As the article states it,
The public can now see for the first time how poorly the securities performed, with losses exceeding 75 percent of their notional value in some cases. Compounding this, the document and Bloomberg data demonstrate that the banks that bought the swaps from AIG are mostly the same firms that underwrote the CDOs in the first place.
Goldman presumably did not contact the buyers of the notes they underwrote to warn them of their own bet against them. The cynical transfer of risk to the customer is bad enough. The profit-taking on their misfortune adds insult to injury.
This article, first reported on Bloomberg’s website and in the April issue of its magazine, was then followed by revelations that Goldman helped the Greek government expand its borrowing capacity by using off-balance sheet transactions that essentially hid the extent of their indebtedness. According to the Feb. 25, 2010 New York Times,
In 2000 and 2001, Goldman helped Athens quietly borrow billions by creating derivatives that essentially transformed loans into currency trades that did not have to be disclosed under European rules. The instruments, called currency swaps, helped Greece stay within the limits on deficit spending that were crucial to Greece joining the euro, the common European currency now used by 16 countries.
According to Bloomberg on Feb. 17, 2010, Goldman later was part of underwriting $15 billion in bonds sold by the Greek government after helping the Greeks hide the full extent of their indebtedness with the currency swap.
No mention was made of the swap in sales documents for the securities in at least six of the 10 sales the bank arranged for Greece since the transaction, according to a review of the prospectuses by Bloomberg. The New York-based firm helped Greece raise $1 billion of off-balance-sheet funding in 2002 through the swap, which European Union regulators said they knew nothing about until recent days.

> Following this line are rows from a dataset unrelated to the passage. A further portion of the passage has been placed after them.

-- ==== Sys2Proof/Laws/Outside.lean ====
section
/-! SUPPORT. What the transaction machinery leaves alone. Lookups, locks, fills, decisions and commits work on
contexts, the cache, the slots, the commit records, AU's lists, the transmit queue and the reply queues; the receiver,
the rule store, Unit Management and the lanes' own state stay as they were. One lemma for each shared operation. -/

namespace Sys2Proof.Machine

/-- A lane without what other blocks give it: its reply queue and its counters. -/
def Lane.line (l : Lane) : Lane := { l with replies := [], counters := LaneCounters.zero }

/-- The part of the state that lies outside the machinery of contexts. -/
structure Outside where
  powered : Bool
  pending : List Instr
  rs : RuleStore
  um : Um
  phase : RxPhase
  assembly : List Octet
  escape : Bool
  unitNumber : BitVec 6
  lines : Vector Lane 4
deriving DecidableEq, Repr

/-- What lies outside the machinery of contexts. -/
def State.outside (s : State) : Outside :=
  ⟨s.powered, s.pending, s.rs, s.um, s.bli.phase, s.bli.assembly, s.bli.escape, s.bli.unitNumber,
   s.lanes.map Lane.line⟩

/-! ## Single updates -/

section Updates
variable (s : State)

@[simp] theorem outside_setCtx (c : CtxId) (x : Context) : (s.setCtx c x).outside = s.outside := rfl
@[simp] theorem outside_setTxn (c : CtxId) (t : Option Txn) : (s.setTxn c t).outside = s.outside := rfl
@[simp] theorem outside_mapTxn (c : CtxId) (f : Txn → Txn) : (s.mapTxn c f).outside = s.outside := rfl
@[simp] theorem outside_countTxn (c : TxnCounter) : (s.countTxn c).outside = s.outside := rfl
@[simp] theorem outside_countLink (c : LinkCounter) : (s.countLink c).outside = s.outside := rfl
@[simp] theorem outside_setPool (k : RecordKind) (p : Pool) : (s.setPool k p).outside = s.outside := rfl
@[simp] theorem outside_setEntry (k : RecordKind) (n : Nat) (e : Entry) :
    (s.setEntry k n e).outside = s.outside := rfl
@[simp] theorem outside_touch (k : RecordKind) (n : Nat) : (s.touch k n).outside = s.outside := rfl
@[simp] theorem outside_setSlot (i : SlotId) (x : FillSlot) : (s.setSlot i x).outside = s.outside := rfl
@[simp] theorem outside_setCommitRec (c : CtxId) (r : CommitRecord) :
    (s.setCommitRec c r).outside = s.outside := rfl
@[simp] theorem outside_au (a : Adjudicator) : ({ s with au := a } : State).outside = s.outside := rfl
@[simp] theorem outside_rc (r : Cache) : ({ s with rc := r } : State).outside = s.outside := rfl
@[simp] theorem outside_fu (f : FillUnit) : ({ s with fu := f } : State).outside = s.outside := rfl
@[simp] theorem outside_leaveLists (c : CtxId) : (leaveLists c s).outside = s.outside := rfl
@[simp] theorem outside_enterDecide (c : CtxId) (t : Txn) : (enterDecide c t s).outside = s.outside := rfl

end Updates

@[simp] theorem Bli.start_phase (b : Bli) : b.start.phase = b.phase := by unfold Bli.start; split <;> rfl
@[simp] theorem Bli.start_assembly (b : Bli) : b.start.assembly = b.assembly := by unfold Bli.start; split <;> rfl
@[simp] theorem Bli.start_escape (b : Bli) : b.start.escape = b.escape := by unfold Bli.start; split <;> rfl
@[simp] theorem Bli.start_unitNumber (b : Bli) : b.start.unitNumber = b.unitNumber := by
  unfold Bli.start; split <;> rfl
@[simp] theorem Bli.start_counters (b : Bli) : b.start.counters = b.counters := by unfold Bli.start; split <;> rfl

/-- Sending a frame advances no link counter. -/
@[simp] theorem sendFrame_link (f : Frame) (s : State) : (sendFrame f s).bli.counters = s.bli.counters :=
  Bli.start_counters _

@[simp] theorem outside_sendFrame (f : Frame) (s : State) : (sendFrame f s).outside = s.outside := by
  simp [State.outside, sendFrame, Bli.enqueue]

@[simp] theorem Lane.offer_line (l : Lane) (d : DropId) (body : List Octet) : (l.offer d body).line = l.line := by
  unfold Lane.offer; split_ifs <;> rfl

/-- Replacing a lane by one that differs in its reply queue and counters alone. -/
theorem outside_setLane (s : State) (i : LaneId) (l : Lane) (h : l.line = (s.lane i).line) :
    (s.setLane i l).outside = s.outside := by
  have e : (s.lanes.set i l).map Lane.line = s.lanes.map Lane.line := by
    ext j hj
    by_cases hij : i.val = j
    · subst hij; simpa [State.lane] using h
    · simp [hij]
  simp [State.outside, State.setLane, e]

@[simp] theorem outside_offerReply (i : LaneId) (d : DropId) (body : List Octet) (s : State) :
    (offerReply i d body s).outside = s.outside := outside_setLane _ _ _ (Lane.offer_line _ _ _)

@[simp] theorem outside_offerRelay (i : LaneId) (d : DropId) (body : List Octet) (s : State) :
    (offerRelay i d body s).outside = s.outside := by
  unfold offerRelay; split <;> simp

/-! ## Fills and lookups -/

@[simp] theorem outside_fetchDue (i : SlotId) (a b : Nat) (s : State) :
    (fetchDue i a b s).outside = s.outside := by
  unfold fetchDue; dsimp only; repeat' split
  all_goals simp

@[simp] theorem outside_takeUp (i : SlotId) (w : WaitingFill) (s : State) :
    (takeUp i w s).outside = s.outside := by simp [takeUp]

@[simp] theorem outside_giveFill (w : WaitingFill) (s : State) : (giveFill w s).outside = s.outside := by
  unfold giveFill; split <;> simp

@[simp] theorem outside_finishSlot (i : SlotId) (s : State) : (finishSlot i s).outside = s.outside := by
  unfold finishSlot; dsimp only; split <;> simp

@[simp] theorem outside_lookup (c : CtxId) (k : RecordKind) (key : Key) (s : State) :
    (lookup c k key s).1.outside = s.outside := by
  unfold lookup; dsimp only; repeat' split
  all_goals simp

/-! ## Contexts -/

/-- A fold of operations that each leave the outside alone. -/
theorem outside_foldl {α : Type} (f : State → α → State) (h : ∀ s a, (f s a).outside = s.outside) (l : List α)
    (s : State) : (l.foldl f s).outside = s.outside := by
  induction l generalizing s with
  | nil => rfl
  | cons a l ih => exact (ih _).trans (h s a)

@[simp] theorem outside_foldl_mapTxn {α : Type} (g : α → CtxId) (f : α → Txn → Txn) (l : List α) (s : State) :
    (l.foldl (fun s w => s.mapTxn (g w) (f w)) s).outside = s.outside :=
  outside_foldl (fun s w => s.mapTxn (g w) (f w)) (fun _ _ => rfl) l s

@[simp] theorem outside_releaseEntry (c : CtxId) (k : RecordKind) (n : Nat) (s : State) :
    (releaseEntry c k n s).1.outside = s.outside := by
  unfold releaseEntry; repeat' split
  all_goals first
    | rfl
    | exact outside_foldl_mapTxn (fun w => w) (fun _ t => t.lose k) _ _

@[simp] theorem outside_releaseNeed (c : CtxId) (t : Txn) (k : RecordKind) (s : State) :
    (releaseNeed c t k s).1.outside = s.outside := by
  unfold releaseNeed; split <;> simp

@[simp] theorem outside_releaseLock (c : CtxId) (t : Txn) (k : RecordKind) (s : State) :
    (releaseLock c t k s).1.outside = s.outside := by
  unfold releaseLock; split <;> simp

@[simp] theorem outside_releaseAll (c : CtxId) (t : Txn) (s : State) :
    (releaseAll c t s).1.outside = s.outside := by simp [releaseAll, eachKind]

@[simp] theorem outside_freeCtx (c : CtxId) (s : State) : (freeCtx c s).1.outside = s.outside := by
  unfold freeCtx; split <;> simp

@[simp] theorem outside_endCtx (c : CtxId) (code : ResultCode) (fields : List Octet) (s : State) :
    (endCtx c code fields s).1.outside = s.outside := by
  unfold endCtx; split
  · rfl
  · dsimp only; split <;> simp

@[simp] theorem outside_regather (c : CtxId) (s : State) : (regather c s).1.outside = s.outside := by
  unfold regather; repeat' split
  all_goals simp

@[simp] theorem outside_abortCtx (c : CtxId) (s : State) : (abortCtx c s).1.outside = s.outside := by
  unfold abortCtx; repeat' split
  all_goals simp

@[simp] theorem outside_abortWhere (test : Txn → Bool) (cs : List CtxId) (s : State) :
    (abortWhere test cs s).1.outside = s.outside := by
  induction cs generalizing s with
  | nil => rfl
  | cons c cs ih => unfold abortWhere; split <;> simp [ih]

@[simp] theorem outside_resettle (c : CtxId) (t : Txn) (item : Image) (s : State) :
    (resettle c t item s).1.outside = s.outside := by simp [resettle]

@[simp] theorem outside_allLocked (c : CtxId) (t : Txn) (s : State) :
    (allLocked c t s).1.outside = s.outside := by
  unfold allLocked; repeat' split
  all_goals simp

@[simp] theorem outside_requestLock (c : CtxId) (t : Txn) (k : RecordKind) (key : Key) (n : Nat) (s : State) :
    (requestLock c t k key n s).1.outside = s.outside := by
  unfold requestLock; dsimp only; repeat' split
  all_goals simp

@[simp] theorem outside_copyPatron (c : CtxId) (t : Txn) (s : State) :
    (copyPatron c t s).1.outside = s.outside := by
  unfold copyPatron; repeat' split
  all_goals simp

@[simp] theorem outside_resumeCtx (c : CtxId) (s : State) : (resumeCtx c s).1.outside = s.outside := by
  unfold resumeCtx; repeat' split
  all_goals first
    | (simp; done)
    | (rename_i heq
       have h := congrArg (fun r : State × Option Nat => r.1.outside) heq
       simp only [outside_lookup] at h
       simp [h])

@[simp] theorem outside_doTask (t : Task) (s : State) : (doTask t s).1.outside = s.outside := by
  cases t <;> simp [doTask]

/-- However many tasks an event sets off, they leave alone what lies outside the machinery of contexts. -/
@[simp] theorem outside_runTasks (fuel : Nat) (ts : List Task) (s : State) :
    (runTasks fuel ts s).outside = s.outside := by
  induction fuel generalizing ts s with
  | zero => rfl
  | succ n ih => cases ts with
    | nil => rfl
    | cons t ts => simp [runTasks, ih]

@[simp] theorem outside_offerRoom (k : RecordKind) (s : State) : (offerRoom k s).outside = s.outside :=
  outside_runTasks _ _ _

/-! ## Commits, fills and dispatch -/

@[simp] theorem outside_restartFill (i : SlotId) (f : Fill) (s : State) :
    (restartFill i f s).outside = s.outside := by simp [restartFill]

@[simp] theorem outside_setFill (i : SlotId) (f : Fill) (s : State) : (setFill i f s).outside = s.outside := rfl

@[simp] theorem outside_endBurst (i : SlotId) (f : Fill) (s : State) : (endBurst i f s).outside = s.outside := by
  simp [endBurst]

@[simp] theorem outside_completeFill (i : SlotId) (f : Fill) (v : Version) (keep : Bool) (s : State) :
    (completeFill i f v keep s).1.outside = s.outside := by
  unfold completeFill; dsimp only; split
  all_goals simp only [outside_finishSlot, outside_offerRoom]
  all_goals first
    | rfl
    | exact outside_foldl_mapTxn (fun w => w) (fun _ t => t.found f.kind f.entry false) _ _

@[simp] theorem outside_endEach (code : ResultCode) (cs : List CtxId) (s : State) :
    (endEach code cs s).1.outside = s.outside := by
  induction cs generalizing s with
  | nil => rfl
  | cons c cs ih => simp [endEach, ih]

@[simp] theorem outside_failFill (i : SlotId) (f : Fill) (code : ResultCode) (s : State) :
    (failFill i f code s).1.outside = s.outside := by simp [failFill]

@[simp] theorem outside_noteInFills (k : RecordKind) (key : Key) (v : Version) (s : State) :
    (noteInFills k key v s).outside = s.outside := rfl

@[simp] theorem outside_noteInEntry (k : RecordKind) (key : Key) (v : Version) (n : Nat) (s : State) :
    (noteInEntry k key v n s).1.outside = s.outside := by
  unfold noteInEntry; repeat' split
  all_goals rfl

@[simp] theorem outside_noteInEntries (k : RecordKind) (key : Key) (v : Version) (ns : List Nat) (s : State) :
    (noteInEntries k key v ns s).1.outside = s.outside := by
  induction ns generalizing s with
  | nil => rfl
  | cons n ns ih => simp [noteInEntries, ih]

@[simp] theorem outside_offerUpdate (c : CtxId) (f : Frame) (s : State) :
    (offerUpdate c f s).outside = s.outside := by
  unfold offerUpdate; dsimp only; split <;> simp

@[simp] theorem outside_queueUpdate (c : CtxId) (x : NewImages) (code : ResultCode) (fields : List Octet)
    (s : State) : (queueUpdate c x code fields s).outside = s.outside := by
  unfold queueUpdate; split <;> simp

@[simp] theorem outside_takeOutcome (c : CtxId) (s : State) : (takeOutcome c s).outside = s.outside := rfl

@[simp] theorem outside_mapHeldCopy (c : CtxId) (k : RecordKind) (n : Nat) (f : Copy → Copy) (s : State) :
    (mapHeldCopy c k n f s).outside = s.outside := by
  unfold mapHeldCopy; repeat' split
  all_goals rfl

@[simp] theorem outside_applyEntries (c : CtxId) (es : List (UpdateEntry × Version)) (s : State) :
    (applyEntries c es s).outside = s.outside := by
  induction es generalizing s with
  | nil => rfl
  | cons e es ih =>
    have h : (applyEntry c e.1 e.2 s).outside = s.outside := by
      unfold applyEntry; repeat' split
      all_goals simp
    simp [applyEntries, ih, h]

@[simp] theorem outside_staleEntries (c : CtxId) (es : List (UpdateEntry × Version)) (s : State) :
    (staleEntries c es s).outside = s.outside := by
  induction es generalizing s with
  | nil => rfl
  | cons e es ih => simp [staleEntries, ih]

@[simp] theorem outside_timeoutEntries (c : CtxId) (es : List UpdateEntry) (s : State) :
    (timeoutEntries c es s).outside = s.outside := by
  induction es generalizing s with
  | nil => rfl
  | cons e es ih => simp [timeoutEntries, ih]

@[simp] theorem outside_beginWait (c : CtxId) (t : Txn) (b : BlockId) (s : State) :
    (beginWait c t b s).outside = s.outside := rfl

@[simp] theorem outside_readHeld (t : Txn) (s : State) : (readHeld t s).outside = s.outside := by
  unfold readHeld; split
  · rfl
  · exact outside_foldl _ (fun s k => by unfold touchRead; split <;> rfl) _ s

@[simp] theorem outside_blockAvailable (b : BlockId) (s : State) : (blockAvailable b s).outside = s.outside := by
  simp only [blockAvailable, outside_au]
  exact outside_foldl_mapTxn (fun c => c) (fun _ t => { t with ruleWait := none }) _ _

end Sys2Proof.Machine
end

Failing to disclose the swap may have allowed Goldman, a co-lead manager on many of the sales, other underwriters and Greece to get a better price for the securities, said Bill Blain, co-head of fixed income at Matrix Corporate Capital LLP, a London-based broker and fund manager.
“The price of bonds should reflect the reality of Greece’s finances,” Blain said. “If a bank was selling them to investors on the basis of publicly available information, and they were aware that information was incorrect, then investors have been fooled.”
Astoundingly, even in the face of this continuing cascade of evidence of Wall Street’s amoral “take the money and run” attitude, the US Senate remains mired in negotiations to bring forth a financial reform package that could address these and other depradations. What is it going to take to get us off the dime on this?